Among the entries that follow, the required portion opens with the line containing "2^e > n × 2^f. -/" and closes with the line containing "b2n s * 2 ^ (p - 1 + fmtE f) + body". Give that portion again exactly, and nothing else.
___ RECORDS FOR PROCESSING ___
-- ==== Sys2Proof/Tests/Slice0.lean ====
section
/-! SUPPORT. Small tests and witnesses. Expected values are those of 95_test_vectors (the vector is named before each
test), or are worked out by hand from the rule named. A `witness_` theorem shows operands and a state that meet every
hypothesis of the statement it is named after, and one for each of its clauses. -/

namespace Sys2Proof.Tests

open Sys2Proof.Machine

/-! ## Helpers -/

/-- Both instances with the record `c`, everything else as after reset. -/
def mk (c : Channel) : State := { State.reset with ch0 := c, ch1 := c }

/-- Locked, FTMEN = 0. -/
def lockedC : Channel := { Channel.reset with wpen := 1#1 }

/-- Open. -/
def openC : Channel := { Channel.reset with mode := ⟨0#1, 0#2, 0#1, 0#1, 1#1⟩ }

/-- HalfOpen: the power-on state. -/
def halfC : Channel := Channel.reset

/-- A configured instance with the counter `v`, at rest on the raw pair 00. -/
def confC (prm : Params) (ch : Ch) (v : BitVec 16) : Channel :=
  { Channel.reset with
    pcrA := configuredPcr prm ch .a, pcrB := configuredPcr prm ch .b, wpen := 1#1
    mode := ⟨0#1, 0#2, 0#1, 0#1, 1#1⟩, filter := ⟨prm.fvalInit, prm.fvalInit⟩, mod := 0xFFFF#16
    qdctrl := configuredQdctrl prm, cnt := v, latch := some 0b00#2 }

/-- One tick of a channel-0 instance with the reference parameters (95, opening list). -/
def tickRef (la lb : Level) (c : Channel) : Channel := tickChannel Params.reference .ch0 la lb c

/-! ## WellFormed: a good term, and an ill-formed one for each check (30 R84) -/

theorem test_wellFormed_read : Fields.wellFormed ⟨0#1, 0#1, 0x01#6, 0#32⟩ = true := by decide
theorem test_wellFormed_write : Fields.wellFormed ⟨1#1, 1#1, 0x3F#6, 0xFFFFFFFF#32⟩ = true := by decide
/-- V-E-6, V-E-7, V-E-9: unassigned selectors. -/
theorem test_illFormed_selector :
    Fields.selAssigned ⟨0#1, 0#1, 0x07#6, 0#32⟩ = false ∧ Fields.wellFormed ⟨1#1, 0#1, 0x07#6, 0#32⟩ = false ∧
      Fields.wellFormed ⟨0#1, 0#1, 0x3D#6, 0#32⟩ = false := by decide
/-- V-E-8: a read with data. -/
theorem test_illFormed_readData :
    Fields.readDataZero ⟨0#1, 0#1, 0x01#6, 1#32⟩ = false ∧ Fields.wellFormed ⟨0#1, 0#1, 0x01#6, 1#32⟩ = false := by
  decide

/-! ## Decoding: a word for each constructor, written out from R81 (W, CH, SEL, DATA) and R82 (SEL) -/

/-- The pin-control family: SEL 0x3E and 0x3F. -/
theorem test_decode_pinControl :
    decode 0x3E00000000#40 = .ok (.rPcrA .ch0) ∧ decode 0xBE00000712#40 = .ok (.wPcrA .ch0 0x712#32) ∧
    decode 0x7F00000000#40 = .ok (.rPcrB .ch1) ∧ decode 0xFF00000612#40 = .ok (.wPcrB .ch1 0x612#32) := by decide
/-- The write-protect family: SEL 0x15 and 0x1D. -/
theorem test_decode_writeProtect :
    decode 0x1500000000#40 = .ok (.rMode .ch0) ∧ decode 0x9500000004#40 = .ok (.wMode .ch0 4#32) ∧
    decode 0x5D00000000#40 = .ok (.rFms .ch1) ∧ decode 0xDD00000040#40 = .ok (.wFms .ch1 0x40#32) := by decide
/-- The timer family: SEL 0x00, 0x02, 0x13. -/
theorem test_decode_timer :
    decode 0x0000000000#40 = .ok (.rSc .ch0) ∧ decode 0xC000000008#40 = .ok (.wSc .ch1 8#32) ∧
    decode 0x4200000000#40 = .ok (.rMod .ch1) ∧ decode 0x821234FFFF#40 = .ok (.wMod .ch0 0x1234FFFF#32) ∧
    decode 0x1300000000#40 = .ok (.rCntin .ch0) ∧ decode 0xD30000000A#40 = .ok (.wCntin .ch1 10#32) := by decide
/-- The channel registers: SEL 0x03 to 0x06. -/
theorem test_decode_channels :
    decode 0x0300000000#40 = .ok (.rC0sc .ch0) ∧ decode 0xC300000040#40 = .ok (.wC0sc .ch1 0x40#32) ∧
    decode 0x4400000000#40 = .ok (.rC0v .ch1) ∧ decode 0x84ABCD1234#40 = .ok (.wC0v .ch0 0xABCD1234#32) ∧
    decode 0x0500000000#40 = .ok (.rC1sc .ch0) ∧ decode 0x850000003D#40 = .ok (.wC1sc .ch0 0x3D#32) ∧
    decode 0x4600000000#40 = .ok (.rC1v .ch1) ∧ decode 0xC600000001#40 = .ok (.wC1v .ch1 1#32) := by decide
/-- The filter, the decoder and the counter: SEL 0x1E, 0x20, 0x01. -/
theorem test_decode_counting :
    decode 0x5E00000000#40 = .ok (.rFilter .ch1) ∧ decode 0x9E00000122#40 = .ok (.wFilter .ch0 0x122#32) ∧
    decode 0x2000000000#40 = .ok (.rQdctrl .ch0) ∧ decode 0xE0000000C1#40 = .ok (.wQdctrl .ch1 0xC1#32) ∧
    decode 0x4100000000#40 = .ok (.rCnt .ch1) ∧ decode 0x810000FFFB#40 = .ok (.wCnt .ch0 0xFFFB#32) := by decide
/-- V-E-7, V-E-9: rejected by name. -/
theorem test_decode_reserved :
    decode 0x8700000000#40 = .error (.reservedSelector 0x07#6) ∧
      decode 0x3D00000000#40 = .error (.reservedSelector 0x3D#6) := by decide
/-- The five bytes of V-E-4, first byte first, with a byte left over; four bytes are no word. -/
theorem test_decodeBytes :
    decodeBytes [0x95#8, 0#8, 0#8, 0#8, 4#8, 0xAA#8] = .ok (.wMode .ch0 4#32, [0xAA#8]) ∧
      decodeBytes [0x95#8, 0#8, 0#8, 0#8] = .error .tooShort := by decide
___
___ RECORDS FOR PROCESSING ___
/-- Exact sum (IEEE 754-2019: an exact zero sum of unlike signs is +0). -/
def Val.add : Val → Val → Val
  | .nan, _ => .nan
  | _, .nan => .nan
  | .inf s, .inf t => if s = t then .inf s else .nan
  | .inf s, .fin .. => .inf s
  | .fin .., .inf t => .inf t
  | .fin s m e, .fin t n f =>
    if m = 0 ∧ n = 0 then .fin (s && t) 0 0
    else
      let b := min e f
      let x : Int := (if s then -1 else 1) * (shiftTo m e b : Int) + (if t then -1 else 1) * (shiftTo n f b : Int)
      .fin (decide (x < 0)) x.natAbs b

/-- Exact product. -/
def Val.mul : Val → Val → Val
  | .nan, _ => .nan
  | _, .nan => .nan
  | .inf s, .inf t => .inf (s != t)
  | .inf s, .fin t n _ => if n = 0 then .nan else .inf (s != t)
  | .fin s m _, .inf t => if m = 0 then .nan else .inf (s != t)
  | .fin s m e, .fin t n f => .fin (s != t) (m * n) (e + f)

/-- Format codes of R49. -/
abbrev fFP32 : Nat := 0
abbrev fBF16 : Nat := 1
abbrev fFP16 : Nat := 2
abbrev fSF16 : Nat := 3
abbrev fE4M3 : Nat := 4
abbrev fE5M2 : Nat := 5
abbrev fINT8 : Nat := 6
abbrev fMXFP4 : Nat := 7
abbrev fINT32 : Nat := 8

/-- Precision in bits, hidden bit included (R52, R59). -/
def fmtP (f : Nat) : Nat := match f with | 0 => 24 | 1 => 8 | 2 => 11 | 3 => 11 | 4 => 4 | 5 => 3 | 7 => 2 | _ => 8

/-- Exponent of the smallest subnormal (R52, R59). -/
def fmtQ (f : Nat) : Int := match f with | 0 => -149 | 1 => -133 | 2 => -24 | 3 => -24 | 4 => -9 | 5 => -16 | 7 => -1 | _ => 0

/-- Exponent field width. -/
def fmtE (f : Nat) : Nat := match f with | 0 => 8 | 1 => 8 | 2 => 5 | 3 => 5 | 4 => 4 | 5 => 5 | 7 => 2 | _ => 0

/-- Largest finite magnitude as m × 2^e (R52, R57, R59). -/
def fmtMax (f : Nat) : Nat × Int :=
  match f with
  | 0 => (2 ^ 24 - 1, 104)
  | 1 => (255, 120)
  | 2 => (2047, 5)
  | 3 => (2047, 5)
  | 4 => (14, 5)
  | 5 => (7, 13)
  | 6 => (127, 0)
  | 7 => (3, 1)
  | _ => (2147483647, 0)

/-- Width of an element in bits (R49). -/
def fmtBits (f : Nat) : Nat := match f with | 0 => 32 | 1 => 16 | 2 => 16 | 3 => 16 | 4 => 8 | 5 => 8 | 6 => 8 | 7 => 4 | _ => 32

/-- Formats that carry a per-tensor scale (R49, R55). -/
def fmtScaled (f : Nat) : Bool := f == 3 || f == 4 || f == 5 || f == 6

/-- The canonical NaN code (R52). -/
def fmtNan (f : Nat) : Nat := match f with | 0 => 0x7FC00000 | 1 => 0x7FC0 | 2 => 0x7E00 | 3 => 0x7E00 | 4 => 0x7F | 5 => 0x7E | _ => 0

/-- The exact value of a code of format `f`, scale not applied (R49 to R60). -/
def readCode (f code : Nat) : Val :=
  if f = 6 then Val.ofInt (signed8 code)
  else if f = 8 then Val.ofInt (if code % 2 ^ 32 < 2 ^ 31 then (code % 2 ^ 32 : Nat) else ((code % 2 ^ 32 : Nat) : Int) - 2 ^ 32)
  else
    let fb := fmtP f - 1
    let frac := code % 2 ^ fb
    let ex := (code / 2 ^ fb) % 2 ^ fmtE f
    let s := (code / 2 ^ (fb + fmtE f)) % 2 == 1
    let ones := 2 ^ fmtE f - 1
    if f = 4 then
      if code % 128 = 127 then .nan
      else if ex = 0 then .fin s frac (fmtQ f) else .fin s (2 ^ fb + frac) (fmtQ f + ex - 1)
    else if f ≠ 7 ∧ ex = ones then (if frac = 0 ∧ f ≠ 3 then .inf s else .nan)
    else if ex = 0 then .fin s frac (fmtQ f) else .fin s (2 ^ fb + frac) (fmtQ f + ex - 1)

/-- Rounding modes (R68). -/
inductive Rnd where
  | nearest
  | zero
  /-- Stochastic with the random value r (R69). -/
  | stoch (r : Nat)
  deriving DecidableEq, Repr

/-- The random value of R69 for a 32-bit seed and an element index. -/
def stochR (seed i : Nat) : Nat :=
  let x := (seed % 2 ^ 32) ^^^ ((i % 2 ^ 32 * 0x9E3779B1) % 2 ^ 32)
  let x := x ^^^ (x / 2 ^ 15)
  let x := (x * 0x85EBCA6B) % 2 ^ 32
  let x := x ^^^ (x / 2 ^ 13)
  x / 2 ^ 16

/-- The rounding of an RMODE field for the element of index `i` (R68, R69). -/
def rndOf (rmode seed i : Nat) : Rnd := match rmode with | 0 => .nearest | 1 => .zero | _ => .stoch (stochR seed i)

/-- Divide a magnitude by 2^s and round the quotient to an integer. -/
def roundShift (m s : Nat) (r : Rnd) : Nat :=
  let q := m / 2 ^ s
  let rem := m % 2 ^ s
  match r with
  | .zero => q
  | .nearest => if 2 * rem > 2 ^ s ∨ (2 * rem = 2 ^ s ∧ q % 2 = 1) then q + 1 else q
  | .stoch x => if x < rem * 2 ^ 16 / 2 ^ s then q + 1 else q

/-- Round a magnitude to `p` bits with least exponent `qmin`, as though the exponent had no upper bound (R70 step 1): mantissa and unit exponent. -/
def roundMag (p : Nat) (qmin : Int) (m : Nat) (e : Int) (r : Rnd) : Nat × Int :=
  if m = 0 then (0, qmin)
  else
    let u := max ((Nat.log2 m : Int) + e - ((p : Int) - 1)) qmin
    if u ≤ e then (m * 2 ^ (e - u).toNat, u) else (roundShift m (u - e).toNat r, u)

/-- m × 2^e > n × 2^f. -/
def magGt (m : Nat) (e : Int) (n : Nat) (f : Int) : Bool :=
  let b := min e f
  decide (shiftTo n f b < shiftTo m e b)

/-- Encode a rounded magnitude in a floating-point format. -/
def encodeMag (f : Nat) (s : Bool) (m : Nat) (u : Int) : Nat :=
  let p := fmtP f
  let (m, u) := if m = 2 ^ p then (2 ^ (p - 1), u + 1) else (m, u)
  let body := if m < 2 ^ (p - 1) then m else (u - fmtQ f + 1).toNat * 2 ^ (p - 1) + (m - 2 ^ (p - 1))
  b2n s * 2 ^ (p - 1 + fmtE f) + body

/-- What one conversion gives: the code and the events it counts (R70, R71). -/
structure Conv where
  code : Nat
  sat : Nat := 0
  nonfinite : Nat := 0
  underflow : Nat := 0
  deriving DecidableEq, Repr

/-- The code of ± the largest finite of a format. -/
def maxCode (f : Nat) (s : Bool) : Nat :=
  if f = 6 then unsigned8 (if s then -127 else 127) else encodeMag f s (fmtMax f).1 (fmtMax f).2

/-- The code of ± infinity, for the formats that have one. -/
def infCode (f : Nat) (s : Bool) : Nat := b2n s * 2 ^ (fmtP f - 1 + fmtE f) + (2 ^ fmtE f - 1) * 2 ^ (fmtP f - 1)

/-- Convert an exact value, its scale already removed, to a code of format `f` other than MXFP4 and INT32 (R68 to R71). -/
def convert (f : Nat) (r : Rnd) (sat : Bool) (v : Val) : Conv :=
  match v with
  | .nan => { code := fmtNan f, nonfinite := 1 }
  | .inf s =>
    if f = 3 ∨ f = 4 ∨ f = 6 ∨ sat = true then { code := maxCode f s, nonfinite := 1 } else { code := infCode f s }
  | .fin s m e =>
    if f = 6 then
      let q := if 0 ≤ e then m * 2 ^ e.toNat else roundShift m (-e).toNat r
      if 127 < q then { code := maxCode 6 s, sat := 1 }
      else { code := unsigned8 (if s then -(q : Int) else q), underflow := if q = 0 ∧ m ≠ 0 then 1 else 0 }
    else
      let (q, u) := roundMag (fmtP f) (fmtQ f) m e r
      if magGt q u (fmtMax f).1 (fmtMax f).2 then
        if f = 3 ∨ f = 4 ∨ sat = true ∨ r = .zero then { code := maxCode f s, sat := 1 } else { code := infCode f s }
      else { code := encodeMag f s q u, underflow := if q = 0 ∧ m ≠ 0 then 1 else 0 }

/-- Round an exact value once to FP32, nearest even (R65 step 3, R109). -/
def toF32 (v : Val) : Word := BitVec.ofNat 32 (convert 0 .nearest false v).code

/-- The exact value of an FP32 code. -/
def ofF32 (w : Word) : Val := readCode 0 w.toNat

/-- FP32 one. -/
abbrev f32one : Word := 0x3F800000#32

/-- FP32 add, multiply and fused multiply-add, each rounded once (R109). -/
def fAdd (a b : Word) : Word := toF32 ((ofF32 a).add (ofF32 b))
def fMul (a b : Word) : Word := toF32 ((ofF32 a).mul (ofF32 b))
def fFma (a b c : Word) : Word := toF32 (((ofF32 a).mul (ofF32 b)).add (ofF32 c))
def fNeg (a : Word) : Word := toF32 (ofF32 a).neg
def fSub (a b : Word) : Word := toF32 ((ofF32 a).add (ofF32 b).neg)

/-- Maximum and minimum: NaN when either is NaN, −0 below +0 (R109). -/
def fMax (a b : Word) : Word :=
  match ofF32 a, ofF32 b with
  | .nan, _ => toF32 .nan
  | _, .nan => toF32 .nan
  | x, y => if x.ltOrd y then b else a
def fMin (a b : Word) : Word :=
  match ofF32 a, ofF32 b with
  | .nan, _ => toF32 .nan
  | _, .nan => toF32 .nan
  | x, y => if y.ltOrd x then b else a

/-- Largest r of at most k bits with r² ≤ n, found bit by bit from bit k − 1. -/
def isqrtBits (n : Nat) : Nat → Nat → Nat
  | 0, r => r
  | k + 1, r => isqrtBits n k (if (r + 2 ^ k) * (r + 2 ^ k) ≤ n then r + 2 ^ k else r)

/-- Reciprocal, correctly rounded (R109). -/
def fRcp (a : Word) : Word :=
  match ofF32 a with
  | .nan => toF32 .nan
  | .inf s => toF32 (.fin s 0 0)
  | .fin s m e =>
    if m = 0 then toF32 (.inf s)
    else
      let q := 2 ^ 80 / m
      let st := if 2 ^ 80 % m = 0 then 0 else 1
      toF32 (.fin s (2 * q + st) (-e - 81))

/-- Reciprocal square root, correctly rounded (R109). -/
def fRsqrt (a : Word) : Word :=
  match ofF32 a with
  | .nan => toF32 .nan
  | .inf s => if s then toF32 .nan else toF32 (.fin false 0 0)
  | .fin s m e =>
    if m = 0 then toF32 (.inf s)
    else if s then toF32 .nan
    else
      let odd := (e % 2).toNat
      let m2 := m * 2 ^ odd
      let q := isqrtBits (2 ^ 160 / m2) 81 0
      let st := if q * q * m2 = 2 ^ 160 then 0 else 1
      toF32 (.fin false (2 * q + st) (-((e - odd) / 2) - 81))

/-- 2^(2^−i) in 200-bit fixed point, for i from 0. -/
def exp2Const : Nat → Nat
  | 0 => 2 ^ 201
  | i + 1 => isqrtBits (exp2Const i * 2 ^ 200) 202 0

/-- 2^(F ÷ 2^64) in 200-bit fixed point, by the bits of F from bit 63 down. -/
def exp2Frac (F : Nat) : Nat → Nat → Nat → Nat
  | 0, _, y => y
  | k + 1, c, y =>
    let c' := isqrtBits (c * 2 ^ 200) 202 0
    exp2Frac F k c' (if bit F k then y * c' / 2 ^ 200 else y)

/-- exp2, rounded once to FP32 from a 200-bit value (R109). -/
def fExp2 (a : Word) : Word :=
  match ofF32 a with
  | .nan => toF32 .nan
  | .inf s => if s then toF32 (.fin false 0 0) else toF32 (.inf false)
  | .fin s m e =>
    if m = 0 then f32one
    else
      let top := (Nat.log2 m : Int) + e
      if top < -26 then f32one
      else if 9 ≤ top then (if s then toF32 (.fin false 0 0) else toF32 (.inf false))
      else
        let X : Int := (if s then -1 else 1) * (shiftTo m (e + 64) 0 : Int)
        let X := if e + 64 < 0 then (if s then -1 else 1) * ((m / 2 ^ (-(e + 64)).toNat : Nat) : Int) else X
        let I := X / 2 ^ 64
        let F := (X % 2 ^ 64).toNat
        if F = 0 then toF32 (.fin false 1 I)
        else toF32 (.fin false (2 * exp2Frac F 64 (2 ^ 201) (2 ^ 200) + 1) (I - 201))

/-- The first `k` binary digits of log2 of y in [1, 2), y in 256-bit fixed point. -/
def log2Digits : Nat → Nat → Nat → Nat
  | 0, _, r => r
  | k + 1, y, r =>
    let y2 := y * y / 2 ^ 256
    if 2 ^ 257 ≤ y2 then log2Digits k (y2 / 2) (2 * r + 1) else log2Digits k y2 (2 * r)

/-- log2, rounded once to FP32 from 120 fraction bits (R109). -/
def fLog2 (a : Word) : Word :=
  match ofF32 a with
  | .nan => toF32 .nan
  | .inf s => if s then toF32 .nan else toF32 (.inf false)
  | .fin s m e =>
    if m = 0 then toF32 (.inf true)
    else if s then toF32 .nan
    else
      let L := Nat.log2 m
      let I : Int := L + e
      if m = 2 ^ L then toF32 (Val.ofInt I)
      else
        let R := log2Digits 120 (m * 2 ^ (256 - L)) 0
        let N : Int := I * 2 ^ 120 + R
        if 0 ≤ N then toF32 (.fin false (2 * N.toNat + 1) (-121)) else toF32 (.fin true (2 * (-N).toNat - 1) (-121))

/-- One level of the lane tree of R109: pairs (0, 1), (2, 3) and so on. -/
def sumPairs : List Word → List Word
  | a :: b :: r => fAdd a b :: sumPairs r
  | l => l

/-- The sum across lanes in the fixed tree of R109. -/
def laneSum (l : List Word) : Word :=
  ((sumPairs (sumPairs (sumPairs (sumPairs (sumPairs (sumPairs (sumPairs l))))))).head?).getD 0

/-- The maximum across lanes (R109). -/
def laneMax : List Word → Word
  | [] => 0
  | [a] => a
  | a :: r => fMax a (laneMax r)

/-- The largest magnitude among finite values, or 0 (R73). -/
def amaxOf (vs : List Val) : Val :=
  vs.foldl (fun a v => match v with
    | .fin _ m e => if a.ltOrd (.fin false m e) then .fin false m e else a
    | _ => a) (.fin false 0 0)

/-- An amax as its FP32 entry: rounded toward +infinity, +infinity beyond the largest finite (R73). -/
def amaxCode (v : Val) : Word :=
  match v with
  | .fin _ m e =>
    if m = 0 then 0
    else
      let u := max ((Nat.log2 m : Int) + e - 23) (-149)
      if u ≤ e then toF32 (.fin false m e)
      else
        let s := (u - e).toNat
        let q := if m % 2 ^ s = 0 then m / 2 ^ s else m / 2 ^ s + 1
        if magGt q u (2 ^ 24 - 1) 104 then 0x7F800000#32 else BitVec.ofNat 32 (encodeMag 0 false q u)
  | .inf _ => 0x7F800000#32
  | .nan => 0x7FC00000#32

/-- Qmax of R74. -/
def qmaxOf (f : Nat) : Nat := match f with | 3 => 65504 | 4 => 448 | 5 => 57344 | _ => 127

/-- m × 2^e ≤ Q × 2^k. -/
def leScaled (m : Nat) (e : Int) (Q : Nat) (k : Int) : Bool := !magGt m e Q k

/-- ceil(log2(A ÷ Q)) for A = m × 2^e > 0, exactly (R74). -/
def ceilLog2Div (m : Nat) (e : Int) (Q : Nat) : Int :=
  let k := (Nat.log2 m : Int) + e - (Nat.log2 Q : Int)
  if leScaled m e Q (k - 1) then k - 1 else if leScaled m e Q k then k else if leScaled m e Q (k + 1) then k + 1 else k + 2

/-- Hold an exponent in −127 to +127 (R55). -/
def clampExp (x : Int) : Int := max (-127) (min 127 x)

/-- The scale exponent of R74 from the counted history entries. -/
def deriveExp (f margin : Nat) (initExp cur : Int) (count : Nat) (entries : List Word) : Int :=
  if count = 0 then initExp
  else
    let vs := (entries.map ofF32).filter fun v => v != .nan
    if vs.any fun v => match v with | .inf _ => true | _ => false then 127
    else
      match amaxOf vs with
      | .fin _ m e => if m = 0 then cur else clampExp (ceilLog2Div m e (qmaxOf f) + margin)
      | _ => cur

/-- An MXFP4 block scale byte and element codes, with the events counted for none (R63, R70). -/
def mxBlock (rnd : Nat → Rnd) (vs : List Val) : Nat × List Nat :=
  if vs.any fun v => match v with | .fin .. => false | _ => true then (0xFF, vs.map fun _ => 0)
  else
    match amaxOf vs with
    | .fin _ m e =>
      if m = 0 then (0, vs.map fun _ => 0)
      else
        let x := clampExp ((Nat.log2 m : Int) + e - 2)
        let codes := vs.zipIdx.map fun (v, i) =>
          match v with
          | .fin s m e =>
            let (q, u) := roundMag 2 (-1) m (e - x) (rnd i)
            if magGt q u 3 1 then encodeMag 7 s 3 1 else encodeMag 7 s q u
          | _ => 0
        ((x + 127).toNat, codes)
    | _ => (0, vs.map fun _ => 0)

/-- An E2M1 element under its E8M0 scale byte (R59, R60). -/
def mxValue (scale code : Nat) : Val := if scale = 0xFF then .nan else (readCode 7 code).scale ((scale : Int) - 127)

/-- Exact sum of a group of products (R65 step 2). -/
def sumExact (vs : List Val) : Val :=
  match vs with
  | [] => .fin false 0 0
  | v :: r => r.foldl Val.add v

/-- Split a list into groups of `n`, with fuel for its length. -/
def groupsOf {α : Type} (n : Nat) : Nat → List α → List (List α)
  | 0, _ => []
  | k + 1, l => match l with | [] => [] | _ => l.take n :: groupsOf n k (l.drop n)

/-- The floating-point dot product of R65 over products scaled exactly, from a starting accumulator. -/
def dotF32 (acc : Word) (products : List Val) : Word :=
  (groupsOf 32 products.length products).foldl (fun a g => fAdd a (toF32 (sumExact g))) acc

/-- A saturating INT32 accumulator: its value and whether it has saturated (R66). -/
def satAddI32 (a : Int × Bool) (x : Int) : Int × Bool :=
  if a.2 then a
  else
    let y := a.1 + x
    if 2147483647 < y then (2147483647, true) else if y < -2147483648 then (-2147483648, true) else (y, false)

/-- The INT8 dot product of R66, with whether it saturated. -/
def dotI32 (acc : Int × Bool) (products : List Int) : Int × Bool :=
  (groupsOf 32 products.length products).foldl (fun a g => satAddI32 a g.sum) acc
___
→ **SOLUTION TO THE EXERCISE**
/-- m × 2^e > n × 2^f. -/
def magGt (m : Nat) (e : Int) (n : Nat) (f : Int) : Bool :=
  let b := min e f
  decide (shiftTo n f b < shiftTo m e b)

/-- Encode a rounded magnitude in a floating-point format. -/
def encodeMag (f : Nat) (s : Bool) (m : Nat) (u : Int) : Nat :=
  let p := fmtP f
  let (m, u) := if m = 2 ^ p then (2 ^ (p - 1), u + 1) else (m, u)
  let body := if m < 2 ^ (p - 1) then m else (u - fmtQ f + 1).toNat * 2 ^ (p - 1) + (m - 2 ^ (p - 1))
  b2n s * 2 ^ (p - 1 + fmtE f) + body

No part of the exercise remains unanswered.